### Work to be completed
Report how many lines of the entries below contain the word "Machine", and nothing more.

*** Task inputs ***

-- ==== Sys2Proof/Machine/Events.lean ====
section
/-! DEFINITION. The meanings of the rows that are events of the pins, the lines, the timers and the link. -/

namespace Sys2Proof.Machine

/-- POWER_ON (R192). -/
def execPowerOn (reset : Level) (s : State) : Result := .next (powerOn reset s)

/-- RESET_ASSERTION (R191). -/
def execResetAssertion (s : State) : Result := .next (resetAssertion s)

/-- RESET_RELEASE (R191). -/
def execResetRelease (s : State) : Result := .next (resetRelease s)

/-- SAMPLE (R25). -/
def execSample (s : State) : Result := .next (sample s)

/-- SETTLE_END (R29). -/
def execSettleEnd (line : Fin 32) (s : State) : Result := .next (settleEnd line s)

/-- CHATTER_WINDOW_EXPIRY (R33). -/
def execChatterWindowExpiry (line : Fin 32) (s : State) : Result := .next (chatterWindowExpiry line s)

/-- RECOVERY_EXPIRY (R36). -/
def execRecoveryExpiry (line : Fin 32) (s : State) : Result := .next (recoveryExpiry line s)

/-- QUALIFY_EXPIRY (R67). -/
def execQualifyExpiry (watch : Fin 16) (s : State) : Result := .next (qualifyExpiry watch s)

/-- WATCH_PULSE_END (R94). -/
def execWatchPulseEnd (watch : Fin 16) (s : State) : Result := .next (watchPulseEnd watch s)

/-- HOST_PULSE_END (R93). -/
def execHostPulseEnd (output : Fin 8) (s : State) : Result := .next (hostPulseEnd output s)

/-- SYNC_PULSE (R111). -/
def execSyncPulse (s : State) : Result := .next (syncPulse s)

/-- ARM_DEADLINE_EXPIRY (R116). -/
def execArmDeadlineExpiry (s : State) : Result := .next (armDeadlineExpiry s)

/-- MISSED_PULSE_EXPIRY (R121). -/
def execMissedPulseExpiry (s : State) : Result := .next (missedPulseExpiry s)

/-- RETRANSMIT_EXPIRY (R133). -/
def execRetransmitExpiry (s : State) : Result := .next (retransmitExpiry s)

/-- OCTET_ARRIVES (R154). -/
def execOctetArrives (data : Octet) (parityBit stopBit : Level) (s : State) : Result := .next (octetArrives data parityBit stopBit s)

/-- INTER_OCTET_TIMEOUT (R161). -/
def execInterOctetTimeout (s : State) : Result := .next (interOctetTimeout s)

/-- REPLY_HAND_OVER (R163). -/
def execReplyHandOver (s : State) : Result := .next (replyHandOver s)

/-- START_NOTICE_HAND_OVER (R198). -/
def execStartNoticeHandOver (s : State) : Result := .next (startNoticeHandOver s)

/-- REPORT_HAND_OVER (R130). -/
def execReportHandOver (s : State) : Result := .next (reportHandOver s)

/-- LAST_OCTET_LEAVES (R163). -/
def execLastOctetLeaves (s : State) : Result := .next (lastOctetLeaves s)

/-- REPETITION_TIMER_EXPIRY (R198). -/
def execRepetitionTimerExpiry (s : State) : Result := .next (repetitionTimerExpiry s)

/-- START_BIT_FOUND (R154, R161). -/
def execStartBitFound (highBefore confirmed : Bool) (s : State) : Result := .next (startBitFound highBefore confirmed s)

end Sys2Proof.Machine
end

*** End of Task inputs ***

### Answer below
3